→ **Task instructions**:
Out of the entries that follow, copy each line containing "fromBlock".

Dataset entries:
theorem base_gateTrunks (s : State) : ((gateTrunks s)).base = s.base := by
  unfold gateTrunks
  exact base_foldl (fun _ _ => base_updTrk ..) rfl

theorem base_fenceObeyed (s : State) : ((fenceObeyed s)).base = s.base := by
  simp only [fenceObeyed, base_becomeFenced, base_gateTrunks, base_tdm, apply_ite State.base, ite_self]

theorem base_fenceChange (low : Bool) (s : State) : ((fenceChange low s)).base = s.base := by
  unfold fenceChange
  repeat' (first
    | with_reducible rfl
    | (simp only [base_becomeFenced, base_withdraw, base_gateTrunks, base_updTrk, base_tdm, apply_ite State.base, ite_self]; done)
    | (split <;> try (rename_i h; replace h := base_snd h; simp only [base_becomeFenced, base_withdraw, base_gateTrunks, base_updTrk, base_tdm] at h))
    | (with_reducible refine base_foldl ?_ ?_)
    | with_reducible exact True.intro
    | (intro _ _)
    | (intro _)
    | (simp only [base_becomeFenced, base_withdraw, base_gateTrunks, base_updTrk, base_tdm, *]; done)
    | (simp only [base_becomeFenced, base_withdraw, base_gateTrunks, base_updTrk, base_tdm])
    | (simp only [State.base]; done))

theorem base_enterJoining (s : State) : ((enterJoining s)).base = s.base := by
  simp only [enterJoining, base_tdm]

theorem base_pairedNow (s : State) : ((pairedNow s)).base = s.base := by
  simp only [pairedNow, base_raiseM, base_becomeStandby, base_tdm, apply_ite State.base, ite_self]

theorem base_pairUpdate (s : State) : ((pairUpdate s)).base = s.base := by
  simp only [pairUpdate, base_raiseM, base_timeSources, base_fenceDrive, base_enterJoining, base_pairedNow, base_tdm, apply_ite State.base, ite_self]

theorem base_pairBlock (b : PairBlock) (s : State) : ((pairBlock b s)).base = s.base := by
  unfold pairBlock
  repeat' (first
    | with_reducible rfl
    | (simp only [base_raiseM, base_takeEpoch, base_learnTail, base_pairUpdate, base_fenceObeyed, base_updTrk, base_tdm, apply_ite State.base, ite_self]; done)
    | (split <;> try (rename_i h; replace h := base_snd h; simp only [base_raiseM, base_takeEpoch, base_learnTail, base_pairUpdate, base_fenceObeyed, base_updTrk, base_tdm] at h))
    | (with_reducible refine base_foldl ?_ ?_)
    | with_reducible exact True.intro
    | (intro _ _)
    | (intro _)
    | (simp only [base_raiseM, base_takeEpoch, base_learnTail, base_pairUpdate, base_fenceObeyed, base_updTrk, base_tdm, *]; done)
    | (simp only [base_raiseM, base_takeEpoch, base_learnTail, base_pairUpdate, base_fenceObeyed, base_updTrk, base_tdm])
    | (simp only [State.base]; done))

theorem base_laneChange (i : Nat) (on : Bool) (s : State) : ((laneChange i on s)).base = s.base := by
  simp only [laneChange, base_raiseM, base_pairUpdate, base_tdm, apply_ite State.base, ite_self]

theorem base_linkEnable (on : Bool) (s : State) : ((linkEnable on s)).base = s.base := by
  simp only [linkEnable, base_pairUpdate, base_tdm, apply_ite State.base, ite_self]

theorem base_heartbeat (s : State) : ((heartbeat s)).base = s.base := by
  simp only [heartbeat, base_emit, base_sendMsg, base_tim, base_tdm, apply_ite State.base, ite_self]

theorem base_heartbeatSeen (s : State) : ((heartbeatSeen s)).base = s.base := by
  simp only [heartbeatSeen, base_tdm]

theorem base_hbWire (off : Nat) (s : State) : ((hbWire off s)).base = s.base := by
  simp only [hbWire, base_heartbeatSeen, base_tdm, apply_ite State.base, ite_self]

theorem base_hbBlock (f : Nat) (active : Bool) (off : Nat) (s : State) : ((hbBlock f active off s)).base = s.base := by
  simp only [hbBlock, base_heartbeatSeen, base_tdm, apply_ite State.base, ite_self]

theorem base_hbMiss (s : State) : ((hbMiss s)).base = s.base := by
  simp only [hbMiss, base_raiseM, base_tdm, apply_ite State.base, ite_self]

theorem base_splitLost (n : Nat) (s : State) : ((splitLost n s)).base = s.base := by
  unfold splitLost
  repeat' (first
    | with_reducible rfl
    | (simp only [base_raise, base_endXfer, base_pruneFar, base_quarantine, base_updTrk, base_xfers, apply_ite State.base, ite_self]; done)
    | (split <;> try (rename_i h; replace h := base_snd h; simp only [base_raise, base_endXfer, base_pruneFar, base_quarantine, base_updTrk, base_xfers] at h))
    | (with_reducible refine base_foldl ?_ ?_)
    | with_reducible exact True.intro
    | (intro _ _)
    | (intro _)
    | (simp only [base_raise, base_endXfer, base_pruneFar, base_quarantine, base_updTrk, base_xfers, *]; done)
    | (simp only [base_raise, base_endXfer, base_pruneFar, base_quarantine, base_updTrk, base_xfers])
    | (simp only [State.base]; done))

theorem base_standbyAlone (s : State) : ((standbyAlone s)).base = s.base := by
  unfold standbyAlone
  repeat' (first | with_reducible rfl | (simp only [base_raiseM, base_emit, base_withdraw, base_updTrk, base_tdm, apply_ite State.base, ite_self]; done) | split | (with_reducible refine base_foldl ?_ ?_) | (intro _ _))

theorem base_partnerLost (s : State) : ((partnerLost s)).base = s.base := by
  unfold partnerLost
  repeat' (first
    | with_reducible rfl
    | (simp only [base_raiseM, base_pairUpdate, base_splitLost, base_standbyAlone, base_tdm, apply_ite State.base, ite_self]; done)
    | (split <;> try (rename_i h; replace h := base_snd h; simp only [base_raiseM, base_pairUpdate, base_splitLost, base_standbyAlone, base_tdm] at h))
    | (with_reducible refine base_foldl ?_ ?_)
    | with_reducible exact True.intro
    | (intro _ _)
    | (intro _)
    | (simp only [base_raiseM, base_pairUpdate, base_splitLost, base_standbyAlone, base_tdm, *]; done)
    | (simp only [base_raiseM, base_pairUpdate, base_splitLost, base_standbyAlone, base_tdm])
    | (simp only [State.base]; done))

theorem base_markListed (l : List CatchEntry) (s : State) : ((markListed l s)).base = s.base := by
  simp only [markListed, base_xfers]

theorem base_catchAck (f : Nat) (s : State) : ((catchAck f s)).base = s.base := by
  unfold catchAck
  repeat' (first | with_reducible rfl | (simp only [base_raiseM, base_pairUpdate, base_fenceObeyed, base_markListed, base_tdm, apply_ite State.base, ite_self]; done) | split)

theorem base_catchNak (f : Nat) (s : State) : ((catchNak f s)).base = s.base := by
  unfold catchNak
  repeat' (first
    | with_reducible rfl
    | (simp only [base_sendRecord, base_tdm, apply_ite State.base, ite_self]; done)
    | (split <;> try (rename_i h; replace h := base_snd h; simp only [base_sendRecord, base_tdm] at h))
    | (with_reducible refine base_foldl ?_ ?_)
    | with_reducible exact True.intro
    | (intro _ _)
    | (intro _)
    | (simp only [base_sendRecord, base_tdm, *]; done)
    | (simp only [base_sendRecord, base_tdm])
    | (simp only [State.base]; done))

theorem base_fromBlock (b : RxBlk) (f : Nat → State → State) (s : State) (hf : ∀ n s, (f n s).base = s.base) : ((fromBlock b f s)).base = s.base := by
  unfold fromBlock
  repeat' (first | with_reducible rfl | (simp only [hf, base_tdm, apply_ite State.base, ite_self]; done) | split)

theorem base_catchEntry (num : Nat) (e : CatchEntry) (s : State) : ((catchEntry num e s)).base = s.base := by
  simp only [catchEntry, base_tdm, apply_ite State.base, ite_self]

theorem base_splitSeen (e : CatchEntry) (s : State) : ((splitSeen e s)).base = s.base := by
  unfold splitSeen
  repeat' (first | with_reducible rfl | (simp only [base_claimNext, base_splitAt, base_updTrk, apply_ite State.base, ite_self]; done) | split)

theorem base_takeRecord (c : CatchClose) (s : State) : ((takeRecord c s)).base = s.base := by
  unfold takeRecord
  repeat' (first | with_reducible rfl | (simp only [base_raiseM, base_sendMsg, base_takeEpoch, base_applyNode, base_splitSeen, base_tdm, apply_ite State.base, ite_self]; done) | split | (with_reducible refine base_foldl ?_ ?_) | (intro _ _))

theorem base_catchEnd (c : CatchClose) (s : State) : ((catchEnd c s)).base = s.base := by
  simp only [catchEnd, base_sendMsg, base_takeRecord, base_tdm, apply_ite State.base, ite_self]

theorem base_lagBoundary (s : State) : ((lagBoundary s)).base = s.base := by
  simp only [lagBoundary, base_raiseM, base_tdm, apply_ite State.base, ite_self]

theorem base_meetSleep (n : Nat) (s : State) : ((meetSleep n s)).base = s.base := by
  simp only [meetSleep, base_detachNode, base_updTrk, apply_ite State.base, ite_self]

theorem base_claimPort (n : Nat) (s : State) : ((claimPort n s)).base = s.base := by
  simp only [claimPort, base_meetSleep, base_updTrk]

theorem base_claimBoundary (s : State) : ((claimBoundary s)).base = s.base := by
  unfold claimBoundary
  repeat' (first
    | with_reducible rfl
    | (simp only [base_cfgReject, base_claimPort, base_updTrk, base_tdm, apply_ite State.base, ite_self]; done)
    | (split <;> try (rename_i h; replace h := base_snd h; simp only [base_cfgReject, base_claimPort, base_updTrk, base_tdm] at h))
    | (with_reducible refine base_foldl ?_ ?_)
    | with_reducible exact True.intro
    | (intro _ _)
    | (intro _)
    | (simp only [base_cfgReject, base_claimPort, base_updTrk, base_tdm, *]; done)
    | (simp only [base_cfgReject, base_claimPort, base_updTrk, base_tdm])
    | (simp only [State.base]; done))

theorem base_confirmBoundary (n : Nat) (s : State) : ((confirmBoundary n s)).base = s.base := by
  simp only [confirmBoundary, base_updTrk, apply_ite State.base, ite_self]

theorem base_claimFail (n : Nat) (s : State) : ((claimFail n s)).base = s.base := by
  simp only [claimFail, base_raise, base_quarantine, base_updTrk, apply_ite State.base, ite_self]

theorem base_missGap (a c : Nat) (s : State) : ((missGap a c s)).base = s.base := by
  unfold missGap
  repeat' (first | with_reducible rfl | (simp only [base_updStat, base_occEvent, base_ctxs, apply_ite State.base, ite_self]; done) | split | (with_reducible refine base_foldl ?_ ?_) | (intro _ _))

theorem base_aloneSplit (n : Nat) (s : State) : ((aloneSplit n s)).base = s.base := by
  simp only [aloneSplit, base_pruneFar, base_updTrk, apply_ite State.base, ite_self]

theorem base_loseTargets (s : State) : ((loseTargets s)).base = s.base := by
  unfold loseTargets
  repeat' (first | with_reducible rfl | (simp only [base_endXfer, base_xfers, apply_ite State.base, ite_self]; done) | split | (with_reducible refine base_foldl ?_ ?_) | (intro _ _))

theorem base_changeover (s : State) : ((changeover s)).base = s.base := by
  unfold changeover
  repeat' (first
    | with_reducible rfl
    | (simp only [base_raiseM, base_cfgReject, base_applyBase, base_resendAll, base_fenceDrive, base_becomeStandby, base_withdraw, base_missGap, base_aloneSplit, base_loseTargets, base_updTrk, base_tdm, apply_ite State.base, ite_self]; done)
    | (split <;> try (rename_i h; replace h := base_snd h; simp only [base_raiseM, base_cfgReject, base_applyBase, base_resendAll, base_fenceDrive, base_becomeStandby, base_withdraw, base_missGap, base_aloneSplit, base_loseTargets, base_updTrk, base_tdm] at h))
    | (with_reducible refine base_foldl ?_ ?_)
    | with_reducible exact True.intro
    | (intro _ _)
    | (intro _)
    | (simp only [base_raiseM, base_cfgReject, base_applyBase, base_resendAll, base_fenceDrive, base_becomeStandby, base_withdraw, base_missGap, base_aloneSplit, base_loseTargets, base_updTrk, base_tdm, *]; done)
    | (simp only [base_raiseM, base_cfgReject, base_applyBase, base_resendAll, base_fenceDrive, base_becomeStandby, base_withdraw, base_missGap, base_aloneSplit, base_loseTargets, base_updTrk, base_tdm])
    | (simp only [State.base]; done))

theorem base_forceClaim (s : State) : ((forceClaim s)).base = s.base := by
  simp only [forceClaim, base_cfgReject, base_fenceDrive, base_withdraw, base_tdm, apply_ite State.base, ite_self]

theorem base_handOver (s : State) : ((handOver s)).base = s.base := by
  simp only [handOver, base_cfgReject, base_tdm, apply_ite State.base, ite_self]

theorem base_handBoundary (s : State) : ((handBoundary s)).base = s.base := by
  simp only [handBoundary, base_becomeStandby, base_endOwn, base_tdm, apply_ite State.base, ite_self]

theorem base_splitBoundary (n : Nat) (s : State) : ((splitBoundary n s)).base = s.base := by
  simp only [splitBoundary, base_raise, base_applyBase, base_resendSome, apply_ite State.base, ite_self]

theorem base_relayRequest (r : RelayReq) (s : State) : ((relayRequest r s)).base = s.base := by
  simp only [relayRequest, base_updTrk, apply_ite State.base, ite_self]

theorem base_relayResult (r : RelayRes) (s : State) : ((relayResult r s)).base = s.base := by
  unfold relayResult
  repeat' (first | with_reducible rfl | (simp only [base_afterTxn, base_attemptFailed, base_goodAnswer, base_bulkPacket, base_bcastDone, base_updTrk, apply_ite State.base, ite_self]; done) | split)

theorem base_healCheck (n : Nat) (up : Bool) (s : State) : ((healCheck n up s)).base = s.base := by
  simp only [healCheck, base_sendMsg, base_updTrk, apply_ite State.base, ite_self]

theorem base_healNotice (n : Nat) (s : State) : ((healNotice n s)).base = s.base := by
  simp only [healNotice, base_updTrk, base_tdm, apply_ite State.base, ite_self]

theorem base_healBoundary (n : Nat) (s : State) : ((healBoundary n s)).base = s.base := by
  unfold healBoundary
  repeat' (first | with_reducible rfl | (simp only [base_raise, base_emit, base_parkPort, base_updTrk, base_tdm, apply_ite State.base, ite_self]; done) | (split <;> try (rename_i h; replace h := base_snd h; simp only [base_raise, base_emit, base_parkPort, base_updTrk, base_tdm] at h)) | (simp only [base_raise, base_emit, base_parkPort, base_updTrk, base_tdm, *]; done) | (simp only [base_raise, base_emit, base_parkPort, base_updTrk, base_tdm]))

→ **Answer space**:
theorem base_fromBlock (b : RxBlk) (f : Nat → State → State) (s : State) (hf : ∀ n s, (f n s).base = s.base) : ((fromBlock b f s)).base = s.base := by
  unfold fromBlock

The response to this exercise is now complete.